More than perhaps any other characteristic, an organization is defined by its culture. Put simply, culture refers to the behavior and norms demonstrated by stakeholders — it shapes not only how the organization conducts itself internally, but also how it behaves and is perceived externally. Especially because businesses typically engage across a multitude of communities and across all levels of stakeholders, organizations must commit to maintaining a positive culture both inside and out. Any cultural practices misaligned with public expectations could well draw the wrath of consumers and suppliers alike — hence the importance of placing culture on the risk radar of internal auditors. In fact, any practitioner who ignores culture does so at the organization's peril.
Although every organization should establish a set of expected cultural norms, these represent only a starting point. Ongoing, active engagement and monitoring are required to ensure cultural practices remain relevant and sensitive to the environment in which the organization operates. Neglecting to do so can have significant consequences. From low employee morale to backlash from customers, the economic impact can be far-reaching — not to mention the possibility of long-term reputational damage. In fact, a recent global survey by PwC found that 80% of respondents agreed that an evolving culture is crucial for organizational growth, success, and talent retention.

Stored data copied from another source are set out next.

-- ==== Sys2Proof/Machine/Collect.lean ====
section
/-!
DEFINITION. The chunks of collective operations (04_tally_units.md, 05_commons_collectives.md): gather-in, sending, folding and handing off
(R94-R100, R124), results written and passed on (R97, R121, R122), FOLDED (R104), what a rank reports (R129, R133, R135), and the COLL entry
(R119-R126, R242).
-/

namespace Sys2Proof.Machine

/-! ### The fields of an entry (R119, R242, R243) -/

/-- The collective fields of a COLL or STEP entry. -/
structure CP where
  co : Nat
  algo : Nat
  fw : Fmtw
  red : Nat
  partSel : Nat
  maxReruns : Nat
  post : Nat
  root : Nat
  count : Nat
  inA : Nat
  outA : Nat
  inS : Nat
  outS : Nat
  step : Nat
  bStart : Nat
  bundles : Nat
  deriving DecidableEq, Repr

/-- Reads them from a descriptor. -/
def cpOf (d : List Byte) : CP :=
  if fieldLE d 0 1 = 0x11 then
    { co := 8, algo := bitsOf (fieldLE d 43 1) 4 3, fw := fmtwOf (fieldLE d 40 3), red := 0, partSel := bitsOf (fieldLE d 44 1) 3 2,
      maxReruns := bitsOf (fieldLE d 44 1) 5 2, post := fieldLE d 45 4, root := 0, count := 0, inA := 0, outA := 0, inS := 0, outS := 0,
      step := fieldLE d 32 4, bStart := fieldLE d 36 2, bundles := fieldLE d 38 2 + 1 }
  else
    { co := fieldLE d 55 1 % 16, algo := bitsOf (fieldLE d 55 1) 4 3, fw := fmtwOf (fieldLE d 52 3), red := bitsOf (fieldLE d 58 1) 0 3,
      partSel := bitsOf (fieldLE d 58 1) 3 2, maxReruns := bitsOf (fieldLE d 58 1) 5 2, post := fieldLE d 59 4, root := fieldLE d 56 2,
      count := fieldLE d 48 4, inA := fieldLE d 16 8, outA := fieldLE d 24 8, inS := fieldLE d 32 8, outS := fieldLE d 40 8,
      step := 0, bStart := 0, bundles := 1 }

/-- What its slots accumulate. -/
def CP.kind (p : CP) : RedKind := ⟨p.red, p.fw.fmtIn, p.fw.accFmt⟩

/-- The MX element kind of a side field. -/
def sideKind (c side : Nat) : Nat := if isMx c then side % 2 else 0

/-- The wire format and kind of what a rank's result travels in: `fmt_out` after a reduction and for publish values, `fmt_in` where nothing is
reduced (R122). -/
def CP.resFmt (p : CP) (ag : Bool) : Nat × Nat :=
  if ag ∨ p.co = 0 ∨ p.co = 1 ∨ p.co = 4 then (p.fw.fmtOut, sideKind p.fw.fmtOut p.fw.sideOut) else (p.fw.fmtIn, sideKind p.fw.fmtIn p.fw.sideIn)

/-- An operation of the commons with all it rests on: its record, its entry's operation, its group, its fields. -/
structure COp where
  c : Coll
  o : Op
  g : Group
  p : CP
  deriving DecidableEq, Repr

/-- Looks an operation up. -/
def State.cop? (s : State) (id : Nat) : Option COp :=
  match s.coll? id, s.op? id with
  | some c, some o => match s.group? c.slot with
    | some g => some ⟨c, o, g, cpOf o.desc⟩
    | none => none
  | _, _ => none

Clearly, this finding reflects the need to continuously keep cultural practices up to date.
For internal auditors who are not already doing so, it is time to pay attention to culture. Practitioners should begin with assessing the organization's cultural risk. Audit programs should include assessments of staff interactions and behavior, as well as the organization's engagement with stakeholders. Internal audit can examine alignment between incentive rewards and cultural values, assess how employees interact with customers, and use data analytics to highlight culture-related risks.
Auditors also could consult on areas with significant cultural components, such as policymaking, employee misconduct investigations, and corporate communications. Moreover, internal audit's independent perspective could be helpful in reviewing the organization's overall approach to culture and how it factors into the strategic plan. And especially when operating internationally, organizations must be attuned to differing norms and expectations around the world, both within the enterprise and among external stakeholders.
Given the increased level of engagement with stakeholders and customers globally through social media and other channels, organizations cannot discount the likelihood of cultural dissension. At a minimum, a set of expected cultural values should be embedded across all levels of the organization. With internal audit's help, management can ensure these values are sound and consistently adhered to.